====== AVAILABLE RECORDS

-- ==== Sys2Proof/Machine/AudioCmds.lean ====
section
/-! DEFINITION. Commands of the audio engine, its streams, sinks, tones and speaker stages. -/

namespace Sys2Proof.Machine

open Sys2Proof

/-- `AUDIO_SAMPLE_TICK` (R392): one 48 kHz tick. -/
def execAudioSampleTick (delayNs : Nat) (s : State) : Host.Outcome State Fault Refusal :=
  answer s (s.dev.audioTick delayNs)

/-- `AUDIO_BLOCK_BOUNDARY` (R396): streams, swaps and source changes move on. -/
def execAudioBlockBoundary (s : State) : Host.Outcome State Fault Refusal :=
  answer s s.dev.audioBoundary

/-- `GAIN_STEP_TIMEOUT` (R398): gains 0 to 95 are the streams', 96 to 127 the live gains, 128 and up those of the sink
channels. -/
def execGainStepTimeout (gain : Fin 224) (s : State) : Host.Outcome State Fault Refusal :=
  answer s (s.dev.gainTimeout gain)

/-- `STREAM_POINTER_WRITE` (R395): a write of `DB_AUD` or `ST_WPTR`. -/
def execStreamPointerWrite (src : PtrSrc) (stream : Fin 96) (word : Word)
    (s : State) : Host.Outcome State Fault Refusal :=
  answer s (match src with
    | .doorbell v => s.dev.put (.vi v) 2 (0x800 + 4 * stream) word.toNat
    | .register ag page => s.dev.put ag page.toNat (0x200 + 4 * stream) word.toNat)

/-- `STREAM_ENABLE` (R396): a write of `ST_CTRL` with EN set. -/
def execStreamEnable (ag : Agent) (page : BitVec 12) (stream : Fin 96) (v : Word)
    (s : State) : Host.Outcome State Fault Refusal :=
  answer s (s.dev.put ag page.toNat (0x800 + 16 * stream) (withBit v 0))

/-- `STREAM_DISABLE` (R396): a write of `ST_CTRL` with EN clear. -/
def execStreamDisable (ag : Agent) (page : BitVec 12) (stream : Fin 96) (v : Word)
    (s : State) : Host.Outcome State Fault Refusal :=
  answer s (s.dev.put ag page.toNat (0x800 + 16 * stream) (withoutBit v 0))

/-- `TUMBLER_LOAD_GO` (R402): a write of `TP_LD_CTRL` with GO. -/
def execTumblerLoadGo (ag : Agent) (v : Word) (s : State) : Host.Outcome State Fault Refusal :=
  answer s (s.dev.put ag 0x600 0x04C (withBit v 0))

/-- `TUMBLER_LOAD_END` (R402): the load's result. -/
def execTumblerLoadEnd (readError : Bool) (s : State) : Host.Outcome State Fault Refusal :=
  answer s (s.dev.tumEnd readError)

/-- `SWAP` (R403): a write of `TP_BANK` with SWAP. -/
def execSwap (ag : Agent) (v : Word) (s : State) : Host.Outcome State Fault Refusal :=
  answer s (s.dev.put ag 0x600 0x040 (withBit v 0))

/-- `CROSSFADE_END` (R403): the incoming bank is active. -/
def execCrossfadeEnd (s : State) : Host.Outcome State Fault Refusal :=
  answer s s.dev.fadeEnd

/-- `SINK_SOURCE_WRITE` (R404): a write of `SK_SRC`. -/
def execSinkSourceWrite (ag : Agent) (sink : Fin 12) (channel : Fin 8) (v : Word)
    (s : State) : Host.Outcome State Fault Refusal :=
  answer s (s.dev.put ag (0x620 + sink) (0x100 + 16 * channel) v.toNat)

/-- `ROUTE_RAMP_SWITCH` (R404): the channel takes its new source. -/
def execRouteRampSwitch (sink : Fin 12) (channel : Fin 8) (s : State) : Host.Outcome State Fault Refusal :=
  answer s (s.dev.routeSwitch (8 * sink + channel))

/-- `ROUTE_RAMP_END` (R404): the ramp is over. -/
def execRouteRampEnd (sink : Fin 12) (channel : Fin 8) (s : State) : Host.Outcome State Fault Refusal :=
  answer s (s.dev.routeEnd (8 * sink + channel))

/-- `TONE_TRIGGER` (R408): a Bolt tone of a touch port, or of `TN_TRIG`. -/
def execToneTrigger (src : BoltSrc) (s : State) : Host.Outcome State Fault Refusal :=
  answer s (match src with
    | .touch t => s.dev.touchTone t
    | .ward w => s.dev.put .ward 0x630 0x040 w.toNat)

/-- `TONE_LOAD_GO` (R407): a write of `TN_LD_CTRL` with GO. -/
def execToneLoadGo (ag : Agent) (v : Word) (s : State) : Host.Outcome State Fault Refusal :=
  answer s (s.dev.put ag 0x630 0x05C (withBit v 0))

/-- `TONE_LOAD_END` (R407): the load's result. -/
def execToneLoadEnd (readError : Bool) (s : State) : Host.Outcome State Fault Refusal :=
  answer s (s.dev.toneEnd readError)

/-- `SPEAKER_ENABLE` (R410): a write of `SP_CTRL` with EN set. -/
def execSpeakerEnable (ag : Agent) (speaker : Fin 8) (v : Word) (s : State) : Host.Outcome State Fault Refusal :=
  answer s (s.dev.put ag (0x880 + speaker) 0x040 (withBit v 0))

/-- `SPEAKER_DISABLE` (R410): a write of `SP_CTRL` with EN clear. -/
def execSpeakerDisable (ag : Agent) (speaker : Fin 8) (v : Word) (s : State) : Host.Outcome State Fault Refusal :=
  answer s (s.dev.put ag (0x880 + speaker) 0x040 (withoutBit v 0))

/-- `SPEAKER_RAMP_END` (R410): the stage is in RUN. -/
def execSpeakerRampEnd (speaker : Fin 8) (s : State) : Host.Outcome State Fault Refusal :=
  answer s (s.dev.stageRampEnd speaker)

/-- `SPEAKER_OVERCURRENT` (R411): a SHORT fault. -/
def execSpeakerOvercurrent (speaker : Fin 8) (s : State) : Host.Outcome State Fault Refusal :=
  answer s (s.dev.stageFault speaker 1)

/-- `SPEAKER_DC_FAULT` (R411): a DC fault. -/
def execSpeakerDcFault (speaker : Fin 8) (s : State) : Host.Outcome State Fault Refusal :=
  answer s (s.dev.stageFault speaker 2)

/-- `SPEAKER_FAULT_CLEAR` (R411): a write of `SP_CTRL` with CLEAR. -/
def execSpeakerFaultClear (ag : Agent) (speaker : Fin 8) (v : Word) (s : State) : Host.Outcome State Fault Refusal :=
  answer s (s.dev.put ag (0x880 + speaker) 0x040 (withBit v 1))

end Sys2Proof.Machine
end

============

▸ **TO DO**
Considering only the material above, set down every line from the one with "answer s (s.dev.audioTick delayNs)" to the one with "channels. -/", inclusive, exactly as written.

▸ **EXERCISE ANSWER**
  answer s (s.dev.audioTick delayNs)

/-- `AUDIO_BLOCK_BOUNDARY` (R396): streams, swaps and source changes move on. -/
def execAudioBlockBoundary (s : State) : Host.Outcome State Fault Refusal :=
  answer s s.dev.audioBoundary

/-- `GAIN_STEP_TIMEOUT` (R398): gains 0 to 95 are the streams', 96 to 127 the live gains, 128 and up those of the sink
channels. -/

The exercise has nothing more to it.